Note in this problem, the median is defined as the (m/2)-th smallest number if m,the amount of the differences, is even. For example, you have to find the third smallest one in the case of m = 6.
Input
The input consists of several test cases.
In each test case, N will be given in the first line. Then N numbers are given, representing X1, X2, ... , XN, ( Xi ≤ 1,000,000,000 3 ≤ N ≤ 1,00,000 )
Output
For each test case, output the median in a separate line.
Sample Input
4 1 3 2 4 3 1 10 2
Sample Output
1 8
题意:给定N个数,这些数字两两求差构成C(N,2)(即N*(N-1)/2)个数值,求这C(N,2)个数的中位数。

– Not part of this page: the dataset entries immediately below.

-- ==== Sys2Proof/Certificates/Slice0/Obligations.lean ====
section
/-! DEFINITION. The statements for the provers. A statement that reaches only the state before the Staging
Unit settles names it `m`: the event then ends with `State.finish`, whose frame is `FinishFrame`. -/

open Sys2Proof Sys2Proof.Machine

/-! ### The machine -/

/-- A step takes the front command (log 9): the model's queue. With none waiting the part's own time runs (log 1 and
log 4): the model's choice. -/
def Obligations.StepTakesFront : Prop :=
  (∀ (c : Instr) (rest : List Instr) (s : State), s.pending = c :: rest → step s = exec c { s with pending := rest }) ∧
  (∀ s : State, s.pending = [] →
    (∀ c, s.nextDue = some c → step s = exec c s) ∧
    (s.nextDue = none → step s = .next { s with uptime := s.uptime + 1 }))

/-- Every command has a next state, which keeps the queue and, but for a reset, the uptime and the kind and cause of
the last reset. -/
def Obligations.CommandFrame : Prop :=
  ∀ (c : Instr) (s : State), ∃ t, exec c s = .next t ∧ t.pending = s.pending ∧
    ((∀ k, c ≠ .reset k) → t.uptime = s.uptime ∧ t.resetKind = s.resetKind ∧ t.resetCause = s.resetCause)

/-- The end of an event leaves the level unit, the balance, the overflow monitor, the ports and the store as they were,
of staging the flags, the level, the fallback and the entries, and of each channel its source and run seconds; a rake
that is not waiting stays as it was; the reports of the event are taken. Every pump of the roster then has the request
posted that R46 and R47 give it. -/
def Obligations.FinishFrame : Prop :=
  ∀ old m : State,
    let t := old.finish m
    t = m.withStation t ∧
    t.work = ⟨false, false⟩ ∧
    t.su.flags = m.su.flags ∧ t.su.dLevel = m.su.dLevel ∧ t.su.rise = m.su.rise ∧ t.su.fallback = m.su.fallback ∧
    t.su.lf = m.su.lf ∧ t.su.level = m.su.level ∧ t.su.fresh = m.su.fresh ∧ t.su.entry = m.su.entry ∧
    (∀ p, (t.ch.get p).source = (m.ch.get p).source ∧ (t.ch.get p).wear.runSeconds = (m.ch.get p).wear.runSeconds) ∧
    t.sa.power = m.sa.power ∧ t.sa.limit = m.sa.limit ∧ t.sa.hold = m.sa.hold ∧
    (m.rc.state ≠ .waitPermit → t.rc = m.rc ∧ t.alarms = m.alarms ∧ t.rl = m.rl) ∧
    (m.queuesRight → t.postsRight)

/-! ### Frames of bytes -/

/-- R146, R173, R174: a frame is well-formed, and makes the command it makes, exactly when it is that command's frame:
no bit of a request's encoding is dropped and none is read two ways. -/
def Obligations.FrameRoundTrip : Prop :=
  ∀ (i : Instr) (p : Port) (f : List Byte), classifyFrame p f = .wellFormed i ↔ encodeFrame i = some (p, f)

/-- Frames written out byte by byte from Tables 11-2 and 11-3, with their check values, and what each is. -/
def Obligations.FrameWords : Prop :=
  classifyFrame .panel [0x05, 0x01, 0x01, 0x04, 0x7C] = .wellFormed (.readIdentity .panel 1) ∧
  classifyFrame .panel [0x09, 0x29, 0x20, 0x05, 0x00, 0x03, 0x84, 0x97, 0x46] =
    .wellFormed (.pumpManual .panel 41 5 .run 900) ∧
  classifyFrame .town [0x0B, 0x07, 0x61, 0x00, 0x0C, 0x00, 0x00, 0x0C, 0x1C, 0xCD, 0x51] =
    .wellFormed (.editSetting .town 7 12 3100) ∧
  classifyFrame .panel [0x09, 0x29, 0x20, 0x05, 0x02, 0x03, 0x84, 0xF9, 0x26] = .malformed (some (41, 0x20)) ∧
  classifyFrame .panel [0x05, 0x09, 0x7F, 0x12, 0x8C] = .unknown 9 0x7F ∧
  classifyFrame .panel [0x05, 0x01, 0x01, 0x04, 0x7D] = .malformed (some (1, 1)) ∧
  classifyFrame .town [0x05, 0x01] = .malformed none

/-! ### Invariants that every step keeps -/

/-- R77: STAR and DELTA of a pump, UP and DOWN of the rake, are never active together. -/
def Obligations.GuardsApartKept : Prop := ∀ s t : State, s.guardsApart → step s = .next t → t.guardsApart

/-- R79: a pump in its start sequence holds the permit, so at most one is. -/
def Obligations.SequenceHoldsKept : Prop := ∀ s t : State, s.sequenceHolds → step s = .next t → t.sequenceHolds

/-- R132, R134, R135: the log holds at most 512 records with rising sequence numbers. -/
def Obligations.LogOrderedKept : Prop := ∀ s t : State, s.rl.ordered → step s = .next t → t.rl.ordered

/-- R2 to R5: both level channels stay sound. -/
def Obligations.LevelsSoundKept : Prop := ∀ s t : State, s.levelsSound → step s = .next t → t.levelsSound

分析:算是第一次遇到这样二重二分的题目,首先O(n^2)的暴力不过,也不是数论,更不是DP,那就是朝二分上想,因为这道题目是让求任意两个数差所构成的中位数,因此可以想出|ai-aj|<mid的个数应大于C/2个(因为这是假设mid是我们所要求的最接近中位数的数,因此只能是大于,最后输出区间的左边界就好),为了方便起见,先将所有的ai从小到大排一下,然后得|aj-ai|<mid(j>i)的个数大于C/2==>aj<ai+mid的个数大于C/2;
PS一下:这里要会使用lower_bound函数
#include <cstdio>
#include <iostream>
#include <algorithm>
#include <cmath>
#include <cstdlib>
#include <cstring>
using namespace std;
typedef long long ll;
#define rep(i,l,r) for(int i=l;i<=r;i++)
const int N = 3e5 + 10;
const int MOD = 0x3f3f3f3f;
ll m;
int n;
int a[N];
bool solve(int x)
{
ll tot=0;
rep(i,0,n-1)
tot+=n-(lower_bound(a,a+n,a[i]+x)-a);
return tot>(m/2);
}
int main()
{
#ifndef ONLINE_JUDGE
freopen("in.txt","r",stdin);
#endif // ONLINE_JUDGE
while(scanf("%d",&n)!=EOF){
m=(n*(n-1))/2;
rep(i,0,n-1)
scanf("%d",&a[i]);
sort(a,a+n);
int L=0;int R=a[n-1]-a[0]+1;
while(R-L>1){
int mid=(L+R)/2;
if(solve(mid))
L=mid;
else
R=mid;
}
printf("%d\n",L);
}
// rep(i,0,4) scanf("%d",&a[i]);
// printf("%d",lower_bound(a,a+3,11)-a);
return 0;
}